● TASK GOAL
Look through the data below, and copy each line that carries the word "address".

● DATA FOR ANALYSIS

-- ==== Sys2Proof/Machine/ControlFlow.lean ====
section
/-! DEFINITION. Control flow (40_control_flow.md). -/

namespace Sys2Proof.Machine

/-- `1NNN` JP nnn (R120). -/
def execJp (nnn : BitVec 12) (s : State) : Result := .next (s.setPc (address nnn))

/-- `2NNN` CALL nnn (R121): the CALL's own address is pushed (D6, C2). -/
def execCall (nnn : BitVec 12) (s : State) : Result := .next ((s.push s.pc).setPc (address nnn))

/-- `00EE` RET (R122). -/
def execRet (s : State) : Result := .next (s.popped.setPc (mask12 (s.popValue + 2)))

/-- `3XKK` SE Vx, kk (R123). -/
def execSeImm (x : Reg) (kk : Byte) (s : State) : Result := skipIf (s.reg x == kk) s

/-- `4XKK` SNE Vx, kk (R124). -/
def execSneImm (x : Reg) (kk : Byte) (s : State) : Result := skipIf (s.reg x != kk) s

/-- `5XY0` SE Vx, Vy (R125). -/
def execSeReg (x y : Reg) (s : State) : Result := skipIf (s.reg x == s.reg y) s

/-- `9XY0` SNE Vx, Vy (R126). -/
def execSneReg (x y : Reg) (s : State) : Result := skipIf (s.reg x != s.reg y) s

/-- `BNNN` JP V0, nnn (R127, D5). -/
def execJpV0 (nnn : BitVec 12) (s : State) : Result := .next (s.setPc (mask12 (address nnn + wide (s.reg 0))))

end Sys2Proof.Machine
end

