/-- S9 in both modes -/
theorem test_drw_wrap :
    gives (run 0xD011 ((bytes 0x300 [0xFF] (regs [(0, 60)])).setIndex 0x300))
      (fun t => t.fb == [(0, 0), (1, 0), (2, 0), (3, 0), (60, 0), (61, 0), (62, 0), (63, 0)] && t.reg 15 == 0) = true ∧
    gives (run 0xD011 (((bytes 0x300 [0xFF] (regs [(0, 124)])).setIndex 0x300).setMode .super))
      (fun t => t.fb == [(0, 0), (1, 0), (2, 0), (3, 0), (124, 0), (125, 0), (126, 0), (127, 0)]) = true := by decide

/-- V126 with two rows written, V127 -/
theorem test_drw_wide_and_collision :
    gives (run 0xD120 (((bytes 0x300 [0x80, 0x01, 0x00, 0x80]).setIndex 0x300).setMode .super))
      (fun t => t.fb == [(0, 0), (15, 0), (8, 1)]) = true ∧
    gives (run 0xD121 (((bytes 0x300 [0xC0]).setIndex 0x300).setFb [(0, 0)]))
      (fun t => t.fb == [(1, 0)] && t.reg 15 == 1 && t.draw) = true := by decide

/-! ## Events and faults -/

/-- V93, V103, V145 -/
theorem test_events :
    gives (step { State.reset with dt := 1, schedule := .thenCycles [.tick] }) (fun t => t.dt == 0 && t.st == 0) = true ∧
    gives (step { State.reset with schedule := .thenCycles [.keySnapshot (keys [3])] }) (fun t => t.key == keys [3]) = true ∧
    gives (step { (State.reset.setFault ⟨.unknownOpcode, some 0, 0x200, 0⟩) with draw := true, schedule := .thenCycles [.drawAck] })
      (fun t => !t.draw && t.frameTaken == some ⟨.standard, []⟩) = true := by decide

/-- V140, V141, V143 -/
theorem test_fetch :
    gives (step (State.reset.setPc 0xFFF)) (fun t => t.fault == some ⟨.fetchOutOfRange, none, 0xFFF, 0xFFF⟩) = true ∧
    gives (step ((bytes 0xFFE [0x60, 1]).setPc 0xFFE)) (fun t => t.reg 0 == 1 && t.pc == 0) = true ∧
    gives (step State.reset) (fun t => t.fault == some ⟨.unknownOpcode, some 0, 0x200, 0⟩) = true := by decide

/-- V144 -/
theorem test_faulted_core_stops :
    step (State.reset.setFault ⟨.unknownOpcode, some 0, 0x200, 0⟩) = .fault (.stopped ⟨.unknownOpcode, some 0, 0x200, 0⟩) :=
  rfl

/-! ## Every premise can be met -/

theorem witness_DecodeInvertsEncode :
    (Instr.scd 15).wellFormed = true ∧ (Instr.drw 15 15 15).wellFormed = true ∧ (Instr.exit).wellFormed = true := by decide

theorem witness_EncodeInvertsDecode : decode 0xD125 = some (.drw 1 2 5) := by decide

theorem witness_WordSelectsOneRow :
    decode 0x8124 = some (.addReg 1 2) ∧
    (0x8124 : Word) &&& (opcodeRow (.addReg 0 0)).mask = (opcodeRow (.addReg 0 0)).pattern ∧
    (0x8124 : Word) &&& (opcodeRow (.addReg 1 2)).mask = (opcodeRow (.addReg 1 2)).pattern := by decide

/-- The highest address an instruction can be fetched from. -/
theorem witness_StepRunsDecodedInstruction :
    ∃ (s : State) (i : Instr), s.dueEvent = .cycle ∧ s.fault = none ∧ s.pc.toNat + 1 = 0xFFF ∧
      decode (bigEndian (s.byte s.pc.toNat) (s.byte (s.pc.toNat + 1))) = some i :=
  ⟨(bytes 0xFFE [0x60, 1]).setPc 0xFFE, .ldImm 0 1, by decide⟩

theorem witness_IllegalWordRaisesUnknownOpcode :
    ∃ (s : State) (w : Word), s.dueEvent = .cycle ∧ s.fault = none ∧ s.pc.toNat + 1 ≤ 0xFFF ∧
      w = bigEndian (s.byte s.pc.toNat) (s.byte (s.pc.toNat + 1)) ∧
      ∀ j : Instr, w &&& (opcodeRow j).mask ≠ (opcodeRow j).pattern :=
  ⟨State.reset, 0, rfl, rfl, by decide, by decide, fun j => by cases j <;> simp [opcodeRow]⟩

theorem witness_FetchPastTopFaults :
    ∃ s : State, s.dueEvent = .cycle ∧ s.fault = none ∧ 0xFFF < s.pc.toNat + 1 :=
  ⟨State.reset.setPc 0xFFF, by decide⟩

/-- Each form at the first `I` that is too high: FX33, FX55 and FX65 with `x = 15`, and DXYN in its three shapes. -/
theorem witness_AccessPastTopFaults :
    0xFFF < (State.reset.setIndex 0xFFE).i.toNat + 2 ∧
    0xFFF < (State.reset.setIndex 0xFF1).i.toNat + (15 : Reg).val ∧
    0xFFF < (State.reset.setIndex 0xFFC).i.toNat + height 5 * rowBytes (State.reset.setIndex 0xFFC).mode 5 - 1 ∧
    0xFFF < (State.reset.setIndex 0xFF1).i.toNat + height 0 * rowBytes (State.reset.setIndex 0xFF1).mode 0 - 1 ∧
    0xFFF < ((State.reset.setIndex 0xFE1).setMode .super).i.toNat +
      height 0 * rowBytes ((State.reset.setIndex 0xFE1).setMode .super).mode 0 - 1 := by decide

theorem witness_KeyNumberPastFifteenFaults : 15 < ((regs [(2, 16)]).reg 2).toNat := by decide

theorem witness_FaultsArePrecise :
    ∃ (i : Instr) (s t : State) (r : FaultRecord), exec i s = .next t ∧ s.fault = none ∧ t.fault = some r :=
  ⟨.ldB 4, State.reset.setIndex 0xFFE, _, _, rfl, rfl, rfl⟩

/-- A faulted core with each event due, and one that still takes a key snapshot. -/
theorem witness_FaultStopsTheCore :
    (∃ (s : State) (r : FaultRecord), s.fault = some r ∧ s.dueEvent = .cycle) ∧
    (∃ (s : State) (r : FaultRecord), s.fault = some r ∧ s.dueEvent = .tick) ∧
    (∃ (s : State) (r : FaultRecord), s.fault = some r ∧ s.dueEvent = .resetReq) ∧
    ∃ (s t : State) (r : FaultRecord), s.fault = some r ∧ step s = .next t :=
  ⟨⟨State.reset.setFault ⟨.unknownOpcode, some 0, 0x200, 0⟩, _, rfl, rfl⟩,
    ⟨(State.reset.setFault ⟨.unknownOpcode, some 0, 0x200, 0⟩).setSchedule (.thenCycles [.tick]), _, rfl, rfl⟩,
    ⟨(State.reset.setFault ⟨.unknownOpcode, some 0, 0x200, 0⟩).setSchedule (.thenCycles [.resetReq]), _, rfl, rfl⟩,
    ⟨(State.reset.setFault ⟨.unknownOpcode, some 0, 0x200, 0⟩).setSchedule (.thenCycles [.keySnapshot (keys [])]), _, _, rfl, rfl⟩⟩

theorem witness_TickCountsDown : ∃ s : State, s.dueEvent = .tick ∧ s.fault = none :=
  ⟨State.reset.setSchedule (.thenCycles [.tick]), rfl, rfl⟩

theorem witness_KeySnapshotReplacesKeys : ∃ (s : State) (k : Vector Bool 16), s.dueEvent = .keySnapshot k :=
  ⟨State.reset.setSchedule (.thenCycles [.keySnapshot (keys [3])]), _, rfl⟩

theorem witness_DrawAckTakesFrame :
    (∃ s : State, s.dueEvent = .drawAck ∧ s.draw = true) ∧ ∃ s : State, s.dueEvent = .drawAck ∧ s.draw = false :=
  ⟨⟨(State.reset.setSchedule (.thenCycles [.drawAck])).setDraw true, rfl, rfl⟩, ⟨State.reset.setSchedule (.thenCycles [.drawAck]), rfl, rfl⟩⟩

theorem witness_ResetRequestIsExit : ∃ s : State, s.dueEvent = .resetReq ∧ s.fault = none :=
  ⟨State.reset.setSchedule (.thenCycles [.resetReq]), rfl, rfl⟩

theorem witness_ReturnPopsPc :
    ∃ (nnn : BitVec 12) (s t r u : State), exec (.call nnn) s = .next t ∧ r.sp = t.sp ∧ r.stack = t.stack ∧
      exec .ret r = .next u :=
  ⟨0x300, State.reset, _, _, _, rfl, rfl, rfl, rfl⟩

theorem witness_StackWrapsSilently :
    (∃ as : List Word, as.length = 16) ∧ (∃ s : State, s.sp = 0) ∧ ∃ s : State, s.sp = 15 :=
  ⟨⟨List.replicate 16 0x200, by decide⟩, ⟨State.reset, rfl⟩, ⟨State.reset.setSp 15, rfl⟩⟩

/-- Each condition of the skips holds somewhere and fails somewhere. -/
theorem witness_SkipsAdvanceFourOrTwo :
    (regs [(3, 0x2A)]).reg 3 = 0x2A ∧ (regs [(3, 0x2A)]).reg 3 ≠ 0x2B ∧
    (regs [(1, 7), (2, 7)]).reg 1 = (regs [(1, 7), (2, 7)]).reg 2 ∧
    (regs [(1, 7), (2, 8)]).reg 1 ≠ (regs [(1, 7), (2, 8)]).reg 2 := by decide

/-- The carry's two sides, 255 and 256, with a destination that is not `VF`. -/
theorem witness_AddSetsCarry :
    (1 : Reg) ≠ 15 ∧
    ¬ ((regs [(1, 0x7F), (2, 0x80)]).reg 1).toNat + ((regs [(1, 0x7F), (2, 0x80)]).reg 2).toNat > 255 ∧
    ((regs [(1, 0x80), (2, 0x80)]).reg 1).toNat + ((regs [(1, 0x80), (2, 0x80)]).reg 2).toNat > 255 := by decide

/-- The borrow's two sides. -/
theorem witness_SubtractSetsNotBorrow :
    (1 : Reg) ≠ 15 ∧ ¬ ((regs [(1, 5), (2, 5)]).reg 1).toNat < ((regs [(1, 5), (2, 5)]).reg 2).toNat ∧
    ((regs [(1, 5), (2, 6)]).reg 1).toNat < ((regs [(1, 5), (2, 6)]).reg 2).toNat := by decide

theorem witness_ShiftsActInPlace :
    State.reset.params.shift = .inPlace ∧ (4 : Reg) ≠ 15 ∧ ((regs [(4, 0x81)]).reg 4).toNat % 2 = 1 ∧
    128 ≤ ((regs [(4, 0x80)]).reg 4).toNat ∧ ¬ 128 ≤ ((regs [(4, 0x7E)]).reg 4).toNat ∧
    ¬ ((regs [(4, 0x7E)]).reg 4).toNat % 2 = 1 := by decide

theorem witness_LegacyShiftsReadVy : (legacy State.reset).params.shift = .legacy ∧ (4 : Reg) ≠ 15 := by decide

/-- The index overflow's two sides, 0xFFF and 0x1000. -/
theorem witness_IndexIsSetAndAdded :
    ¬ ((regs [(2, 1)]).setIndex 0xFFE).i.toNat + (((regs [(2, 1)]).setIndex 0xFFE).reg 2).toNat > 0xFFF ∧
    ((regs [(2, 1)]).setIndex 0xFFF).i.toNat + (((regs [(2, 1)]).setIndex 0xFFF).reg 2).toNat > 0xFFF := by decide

● SOLUTION TO THIS TASK
def execJp (nnn : BitVec 12) (s : State) : Result := .next (s.setPc (address nnn))
/-- `2NNN` CALL nnn (R121): the CALL's own address is pushed (D6, C2). -/
def execCall (nnn : BitVec 12) (s : State) : Result := .next ((s.push s.pc).setPc (address nnn))
def execJpV0 (nnn : BitVec 12) (s : State) : Result := .next (s.setPc (mask12 (address nnn + wide (s.reg 0))))
/-- The highest address an instruction can be fetched from. -/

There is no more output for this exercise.